On October 31 2002, the Wi-Fi Alliance endorsed TKIP under the name Wi-Fi Protected Access (WPA).[1] The IEEE endorsed the final version of TKIP, along with more robust solutions such as 802.1X and the AES based CCMP, when they published IEEE 802.11i-2004 on 23 July 2004.[2] The Wi-Fi Alliance soon afterwards adopted the full specification under the marketing name WPA2.Cite error: The <ref>
tag has too many names (see the help page).
Technical details
TKIP is a wrapper that goes around the existing WEP encryption. TKIP comprises the same encryption engine and RC4 algorithm defined for WEP. However, the key used for encryption in TKIP is 128 bits long. This solves the first problem of WEP: the key length is too short.
An important part of TKIP is that it changes the key used for each packet. This is the 'Temporal' part of the picture. The key is created by mixing together a combination of things, including a base key (called a Pairwise Transient Key in TKIP parlance), the MAC address of the transmitting station, and the serial number for the packet. The mixing operation is designed to put a minimum demand on the stations and access points, yet have enough cryptographic strength so that it cannot easily be broken.
Each packet transmitted using TKIP has a unique 48-bit serial number that is incremented every time a new packet is transmitted and used both as the Initialization Vector and part of the key. Putting a sequence number into the key ensures that the key is different for every packet. This solves another problem of WEP, called 'collision attacks', which can occur when the same key is used for two different packets. With different keys, there are no collisions.

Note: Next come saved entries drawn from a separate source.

-- ==== Sys2Proof/Laws/Registers.lean ====
section
/-! SUPPORT. Host accesses and events: what the named operations of Machine/Registers.lean and Machine/Writes.lean can do. -/

set_option Elab.async false

namespace Sys2Proof.Machine

theorem State.hostWrite_eq {s t : State} {d : Nat} (h7 : d ≠ 7) (hp : s.present d = true) : s.hostWrite d t = t := by
  unfold State.hostWrite
  rw [if_neg h7, if_pos hp]

theorem regAddr_die (a : RegAddr) : dieOf (regAddr a) = a.die.val := by
  unfold regAddr dieOf addrOf
  have := a.page.isLt
  have := a.word.isLt
  have := a.die.isLt
  omega

theorem regAddr_page (a : RegAddr) : pageOf (regAddr a) = a.page.val := by
  unfold regAddr pageOf addrOf
  have := a.page.isLt
  have := a.word.isLt
  have := a.die.isLt
  omega

/-- A block starts at the first word of a page. -/
theorem blockBase_page (a : Nat) : blockBase a % 0x1000 = 0 := by
  unfold blockBase addrOf
  dsimp only
  omega

theorem blkAddr_page (b : BlockAddr) : blkAddr b % 0x1000 = 0 := blockBase_page _

theorem clampReg_sheaf {a : Nat} {w : Word} (h : dieOf a ≠ 0) : clampReg a w = w := by
  unfold clampReg
  dsimp only
  rw [if_pos h]

theorem State.shadowStore_row {x : Nat} {v : Word} {r : Row} {s : State} (hr : rowOf x = some r) (hw : r.rws ≠ 0) :
    s.shadowStore x v = s.shadowPut x v r.rws := by
  unfold State.shadowStore
  rw [hr]
  exact if_neg hw

/-- Everything that a shadow write does outside its own tag. -/
theorem State.shadowPut_spec (x : Nat) (v : Word) (m : Nat) (s : State) : (s.shadowPut x v m).eff = s.eff ∧
    OnlyRegs [x, blockBase x + F.COMMIT_STAT_PENDING.off] s (s.shadowPut x v m) ∧
    (x ≠ blockBase x + F.COMMIT_STAT_PENDING.off → (s.shadowPut x v m).rd x = clampReg x (mergeWord (s.rd x) v m)) ∧
    (∀ y, y ≠ x → (s.shadowPut x v m).tagOf y = s.tagOf y) := by
  unfold State.shadowPut State.pendingRefresh
  refine ⟨by simp only [State.put_eff, State.setTag_eff, State.wr_eff], ?_, ?_, ?_⟩
  · exact (((OnlyRegs.refl _ s).wr (by simp)).of_regs (t := (s.wr _ _).setTag _ _) rfl).put (by simp)
  · intro h
    rw [State.rd_put_ne _ _ _ h]
    exact s.rd_wr_same ..
  · intro y hy
    exact State.tagOf_setTag_ne (s.wr _ _) hy

/-- A write of a plain register of an input or output. -/
theorem State.regWrite_plain {m1 : Bool} {a : Nat} {v : Word} {r : Row} {s : State} (hd : dieOf a ≠ 0) (hp : pageOf a < 0x300)
    (hr : rowOf a = some r) (hw : ¬ (r.rw = 0 ∧ r.w1c = 0 ∧ r.m1 = 0)) : s.regWrite m1 a v = s.directPut m1 a r v := by
  unfold State.regWrite
  dsimp only
  rw [hr]
  dsimp only
  rw [if_neg (fun h => hd h.1), if_neg (fun h => hd h.1), if_neg (fun h => hd h.1), if_neg (fun h => hd h.1), if_neg hw,
    if_neg (fun h => hd h.1), if_neg (fun h => absurd h.2.1 (by omega))]

theorem State.afterWrite_plain {a : Nat} {old : Word} {s : State} (hb : a ≠ blockBase a + 0x14) (hd : dieOf a ≠ 0)
    (hp : pageOf a < 0x400) : s.afterWrite a old = s := by
  unfold State.afterWrite
  dsimp only
  rw [if_neg hb, if_neg hd, if_neg (fun h => absurd h.1 (by omega))]

/-- A structural write of the memory configuration while the memory subsystem is stopped. -/
theorem State.structWrite_plain {x : Nat} {v : Word} {r : Row} {s : State} (hr : rowOf x = some r) (hw : r.rwx ≠ 0)
    (hb : bondMask x = 0) (hk : runKind (blockBase x) = 4) (hs : s.structStopped x = true) :
    s.structWrite x v = s.wr x (mergeWord (s.rd x) v r.rwx) := by
  unfold State.structWrite
  dsimp only
  rw [hr]
  dsimp only
  rw [if_neg hw, hb, hs, hk]
  simp only [State.afterStruct, ne_eq, not_true_eq_false, false_and, if_false, decide_false, Bool.false_and, Bool.not_true,
    Bool.or_false, Bool.false_eq_true]

/-- The global events of a block's bits are below 1,024. -/
theorem gev_lt {b k e : Nat} (hk : k < 32) (h : gev b k = some e) : e < 1024 := by
  have hd : dieOf b < 8 := Nat.mod_lt _ (by decide)
  unfold gev at h
  dsimp only at h
  generalize dieOf b = d at hd h
  generalize pageOf b = p at h
  have some_lt (n : Nat) (hn : n < 1024) (h : some n = some e) : e < 1024 := by injection h with h; omega
  have ite_lt (c : Prop) [Decidable c] (x y : Option Nat) (hx : c → x = some e → e < 1024) (hy : ¬ c → y = some e → e < 1024)
      (h : (if c then x else y) = some e) : e < 1024 := by
    by_cases hc : c
    · exact hx hc (by rwa [if_pos hc] at h)
    · exact hy hc (by rwa [if_neg hc] at h)
  revert h
  repeat' first
    | with_reducible refine ite_lt _ _ _ (fun _ => ?_) (fun _ => ?_)
    | (with_reducible refine some_lt _ ?_; (try split) <;> omega)
    | (intro h; cases h)

theorem mem_dedupN {l : List Nat} {x : Nat} (h : x ∈ dedupN l) : x ∈ l := by
  induction l with
  | nil => exact h
  | cons a l ih =>
    unfold dedupN at h
    rcases List.mem_cons.1 h with rfl | h
    · exact List.mem_cons_self
    · exact List.mem_cons_of_mem _ (ih (List.mem_filter.1 h).1)

theorem blockEvs_lt {b m e : Nat} (h : e ∈ blockEvs b m) : e < 1024 := by
  obtain ⟨k, hk, hg⟩ := List.mem_filterMap.1 (mem_dedupN h)
  split at hg
  · exact gev_lt (List.mem_range.1 hk) hg
  · cases hg

theorem State.rd_foldl {α : Type} {l : List α} {f : State → α → State} {a : Nat} {s : State}
    (h : ∀ x ∈ l, ∀ u : State, (f u x).rd a = u.rd a) : (l.foldl f s).rd a = s.rd a := by
  induction l generalizing s with
  | nil => rfl
  | cons x l ih => exact (ih fun y hy => h y (List.mem_cons_of_mem _ hy)).trans (h x List.mem_cons_self s)

/-- EV_STICKY of any block but the controller keeps its value when the controller takes up events. -/
theorem State.rd_refreshBlock_sticky {s : State} {b c m : Nat} (hb : b % 0x1000 = 0) (h : b ≠ evcB) :
    (s.refreshBlock c m).rd (b + 0x10) = s.rd (b + 0x10) := by
  unfold State.refreshBlock
  rw [State.rd_refreshVecs, State.rd_foldl]
  · intro e he u
    have := blockEvs_lt he
    refine State.rd_setEvg_ne _ _ ?_
    simp only [evcB, gPage]
    omega
  · simp only [List.mem_cons, List.not_mem_nil, or_false, not_or, evcB, gPage] at h ⊢
    refine ⟨?_, ?_, ?_, ?_, ?_, ?_⟩ <;> omega

end Sys2Proof.Machine
end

Having the serial number of the packet also be the initialization vector helps to reduce yet another WEP problem, called "replay attacks." Because a 48-bit sequence number will take thousands of years to repeat itself, no one can replay old packets from a wireless connection—they will be detected as out of order because the sequence numbers won't be right.
The last, and most important, piece that is mixed into the TKIP key is the base key. Without a way to generate unique base keys, TKIP would solve many of WEP's problems, but not its worst one: the constant reuse of a well-known key by everyone on the wireless LAN. To deal with this, TKIP generates the base key that is mixed into the per-packet key. Each time a wireless station associates to an access point, a new base key is created. This base key is built by hashing together a special session secret with some random numbers (called nonces) generated by the access point and the station as well as the MAC address of the access point and the station. With IEEE 802.1X authentication, the session secret is unique and transmitted securely to the station by the authentication server; when using TKIP with pre-shared keys, the session secret is the same for everyone and never changes—hence the vulnerability of using TKIP with pre-shared keys.
Security
TKIP is vulnerable to a keystream recovery attack that, if successfully executed, permits an attacker to transmit 7-15 packets of the attacker's choice on the network. The current publicly available TKIP-specific attacks do not reveal the Pairwise Master Key or the Pairwise Temporal Keys. On November 8, 2008, Martin Beck and Erik Tews released a paper detailing this attack method.[3]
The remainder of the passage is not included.